For example, in the past, market cycles have been impacted by globalization and emerging economies, such as China. In the future, market cycles will be impacted by technology and regulations. This means that governments and organizations like the IMO will become even greater global industry-shapers, as they provide the frameworks that will need to be synchronized with emerging technologies. 
 
Some may be frightened by this concept, but I see it as exciting and full of opportunity. Today, our business environment is changing and we have a new definition of what ‘normal’ means. The new normal means nothing is normal. Normal means change: rapid change, disruptive change and impactful change.
 
There are four big challenges facing the shipping industry:
  1. Digitization and connectivity
  2. Cyber security
  3. Emissions reduction
  4. Efficiency improvements in operational performance
 
The three biggest challenges facing the offshore industry are:
  1. Improving productivity and increasing standardization
  2. Building confidence in a stable oil price environment
  3. And digitization and connectivity.
 
The New Direction
The new norm we face today – and for the forseeable future – compels our industry to:
  1. Improve our productivity, efficiency and optimization
  2. Embrace digitalization and connectivity through greater integration of information technology and operational technology (IT/OT)

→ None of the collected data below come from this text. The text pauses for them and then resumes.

-- ==== Sys2Proof/Tests/Slice0.lean ====
section
/-! SUPPORT. Tests: the well-formedness checks, worked examples of the manual, and for each statement with hypotheses states and
operands that meet them. -/

namespace Sys2Proof.Tests

open Sys2Proof.Machine

/-! ## When the hypotheses of a statement hold -/

/-- No procedure is due, as a test. -/
def calm (s : State) : Bool :=
  !(s.ict.state == .stopping && s.las.processing.isNone) &&
  match s.ffc.record with
  | some r => !calibrationDue r s
  | none => true

theorem nothingDue_of_calm (s : State) (h : calm s = true) : s.nothingDue := by
  simp only [calm, Bool.and_eq_true, Bool.not_eq_true', Bool.and_eq_false_iff] at h
  refine ⟨fun hn => ?_, fun r hr => ?_⟩
  · rcases h.1 with h1 | h1
    · simp [hn.1] at h1
    · simp [hn.2] at h1
  · have := h.2; rw [hr] at this; simpa using this

/-- Nothing waits for an IDLE transmitter, as a test. -/
def sent (s : State) : Bool := s.lnk.tx.isSome || (s.lnk.replies.isEmpty && s.rpq.queue.isEmpty)

theorem allSent_of_sent (s : State) (h : sent s = true) : s.allSent := by
  intro ht
  simpa [sent, ht] using h

/-- The part is serving, as a test. -/
def free (s : State) : Bool :=
  s.hold.isNone && calm s && s.lnk.requests.isEmpty && s.lnk.inProgress.isNone && s.lnk.rejectHold.isNone && sent s

theorem serving_of_free (s : State) (h : free s = true) : s.serving := by
  simp only [free, Bool.and_eq_true, Option.isNone_iff_eq_none, List.isEmpty_iff] at h
  exact ⟨h.1.1.1.1.1, nothingDue_of_calm s h.1.1.1.1.2, h.1.1.1.2, h.1.1.2, h.1.2, allSent_of_sent s h.2⟩

theorem atRest_of_free (s : State) (h : free s = true) : s.atRest :=
  have hs := serving_of_free s h
  ⟨hs.1, hs.2.1, fun _ => ⟨by simp [Lnk.claimant, hs.2.2.1, hs.2.2.2.1], hs.2.2.2.2.1⟩, hs.2.2.2.2.2⟩

/-- The part listens, as a test. -/
def open' (s : State) : Bool :=
  free s && decide (s.lnk.rx = .hunting) && s.lnk.gapExpiry.isNone && decide (s.lnk.replies.length < 4) && !s.lnk.resetPending

theorem listening_of_open (s : State) (h : open' s = true) : s.listening := by
  simp only [open', Bool.and_eq_true, decide_eq_true_eq, Option.isNone_iff_eq_none, Bool.not_eq_true'] at h
  exact ⟨serving_of_free s h.1.1.1.1, h.1.1.1.2, h.1.1.2, h.1.2, h.2⟩

/-! ## States -/

/-- A head whose used window is its pixels 8 to 47 and whose reference window, when on, is its pixels 0 to 3. -/
def someHead (refCount : Nat) (d : Delivery) : Head :=
  { settings := { enabled := true, first := 8, count := 40, refFirst := 0, refCount := refCount }, delivery := d
    lastMean := none, lowLive := false }

/-- A lane of columns 2 to 37 whose band is 100 to 400. -/
def someLane (st : LaneState) : Lane :=
  { Lane.reset with
    settings := some
      { first := 2, last := 37, guard := 2, lo := 100, hi := 400, bare := 600, enter := 2, leave := 2, leadGuard := 1
        lengthMin := 0, lengthMax := 0 }
    state := st }

/-- The part with head 0 enabled, page 0 of both tables loaded and lane 3 in a state, in an inspection state. -/
def part (st : Inspection) (l : LaneState) (d : Delivery) : State :=
  { State.reset with
    now := 1000
    las := { State.reset.las with
      heads := [someHead 0 d, Head.reset, Head.reset, Head.reset]
      geometry := geometryOf [(someHead 0 d).settings, HeadSettings.default, HeadSettings.default, HeadSettings.default] }
    ffc := { State.reset.ffc with dark := { words := [], loaded := [0] }, gain := { words := [], loaded := [0] } }
    lnc := State.reset.lnc.set 3 (someLane l)
    enc := { State.reset.enc with highWater := 7, web := .moving, standstillExpiry := some 9000 }
    ict := { State.reset.ict with state := st } }

def stopped : State := part .stopped .ready .idle
def running : State := part .running .seeking .idle
def faulted : State := part .faulted .ready .idle

/-- A state with a change to its line assembler. -/
def withLas (s : State) (g : Las → Las) : State := { s with las := g s.las }

/-- Slot 0 with a line. -/
def withSlot (s : State) (sl : Slot) : State := withLas s fun l => { l with slots := l.slots.set 0 sl }

/-- A line that head 0 owes. -/
def owedLine (kind : LineKind) : Slot :=
  { Slot.blank with state := .assembling, kind := kind, number := 17, owed := [0], claim := 1 }

/-- A line that no head owes. -/
def wholeLine (kind : LineKind) : Slot :=
  { Slot.blank with state := .complete, kind := kind, number := 17, claim := 1, raw := [(0, 1023), (1, 500), (2, 30)] }

/-- Slot 0's line in processing, having passed some stages. -/
def inStage (s : State) (sl : Slot) (lnc spd sti : Bool) : State :=
  withLas (withSlot s sl) fun l => { l with processing := some { slot := 0, lnc := lnc, spd := spd, sti := sti } }

/-- The part in CALIBRATING with one calibration's record. -/
def calibrating (remaining taken : Nat) (closeOut : CloseOut) (d : Delivery) : State :=
  let s := part .calibrating .ready d
  { s with
    enc := { s.enc with
      standstillExpiry := none, calExpiry := if remaining = 0 then none else some 3000, calPeriod := 2000
      calRemaining := remaining }
    ffc := { s.ffc with
      active := true
      record := some
        { kind := .dark, mode := .apply, lines := 4, period := 200, target := 800, taken := taken, missing := []
          closeOut := closeOut } } }

/-- Track slot 5 with a record. -/
def withTrack (s : State) (t : Track) : State :=
  { s with trk := { s.trk with slots := s.trk.slots.set 5 t, freeList := (List.range 64).erase 5 } }

/-- A SPOT track of lane 3. -/
def spotTrack (st : TrackState) (area : Nat) : Track :=
  { Track.blank with
    state := st, lane := 3, firstLine := 10, lastLine := 16, inspected := 7, columns := { lo := 12, hi := 14 }
    lastSpan := { lo := 12, hi := 13 }, matchSpan := { lo := 12, hi := 13 }, area := area, peakDeviation := some 90
    patchesCrossed := 1 }

/-- A full report queue. -/
def fullQueue (p : Nat) : List Record :=
  (List.range 128).map fun i => { report := .web none i, priority := p, entry := i + 1, close := none }

/-- The head-0 state with a reference window of 4 pixels. -/
def receiving (refCount pixels : Nat) : State :=
  withLas (withSlot (part .running .coated (.receiving 0 pixels 7)) (owedLine .run)) fun l =>
    { l with heads := [someHead refCount (.receiving 0 pixels 7), Head.reset, Head.reset, Head.reset] }

/-- The part with one line that head 0 owes, head 0 in a delivery state. -/
def owing (d : Delivery) : State := withSlot (part .running .coated d) (owedLine .run)

/-- ENC changed. -/
def withEnc (s : State) (g : Enc → Enc) : State := { s with enc := g s.enc }

/-- LNK changed. -/
def withLnk (s : State) (g : Lnk → Lnk) : State := { s with lnk := g s.lnk }

/-- Lane 3 changed. -/
def withLane (s : State) (l : Lane) : State := { s with lnc := s.lnc.set 3 l }

/-- A COATED lane with its patch record. -/
def coatedLane : Lane :=
  { someLane .coated with patch := some { start := 9, flags := Marks.none, spots := 0, voids := 0 }, patchNumber := 4 }

/-- `n` replies waiting. -/
def replies (n : Nat) : List Reply := (List.range n).map fun _ => { tag := 9, body := .done .ident }

/-- A part that receives the second CHECK byte next, with replies waiting. -/
def checking (n : Nat) : State :=
  withLnk running fun l =>
    { l with
      rx := .check 1 7 [] 0x77E4#16 (some 0x77#8), gapExpiry := some 2000, replies := replies n
      tx := some (.report (.web none 0)) }

/-- A full reply buffer, a REJECT(QUEUE_FULL) in the reject hold and STOP in progress with its reply. -/
def fullOfReplies : State :=
  withLnk running fun l =>
    { l with
      rx := .held, replies := replies 4, rejectHold := some { tag := 26, body := .reject .queueFull }
      inProgress := some { tag := 21, reply := some { tag := 21, body := .done (.stop .stopped .request) } }
      tx := some (.report (.web none 0)) }

/-- A part with reports to send. -/
def sending (n tally : Nat) : State :=
  { withLnk running (fun l => { l with replies := replies n, tx := some (.report (.web none 0)) }) with
    rpq := { running.rpq with queue := (fullQueue 1).take 3, tally := tally, lostKinds := [.spot], lostLines := some (3, 9) } }

/-- A held track with a clip of two rows. -/
def heldTrack : Track := { spotTrack .held 9 with clip := { Clip.blank with blocks := [7], rows := 2, wordsUsed := 20, first := false } }

def withHeld (wrong : List Health) : State :=
  { withTrack running { heldTrack with wrongWords := wrong } with
    cls := { running.cls with pool := (List.range 1024).erase 7 } }

/-- ICT changed. -/
def withIct (s : State) (g : Ict → Ict) : State := { s with ict := g s.ict }

/-- FFC changed. -/
def withFfc (s : State) (g : Ffc → Ffc) : State := { s with ffc := g s.ffc }

/-- TRK changed. -/
def withTrk (s : State) (g : Trk → Trk) : State := { s with trk := g s.trk }

/-- CLS changed. -/
def withCls (s : State) (g : Cls → Cls) : State := { s with cls := g s.cls }

/-- RPQ changed. -/
def withRpq (s : State) (g : Rpq → Rpq) : State := { s with rpq := g s.rpq }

  3. Recognize the need for a shift in our approach to talent
  4. Leverage data so it becomes a competitive advantage and includes smart people, smart ships, smart fleets and smart business
  5. Build convergent mindsets that value not only technical viability, but includes economic feasibility and social sustainability
 
We know technology is going to shape our future. From that perspective, the fourth industrial revolution builds from the first, which started in the 1780s with steam and water power to mechanize production.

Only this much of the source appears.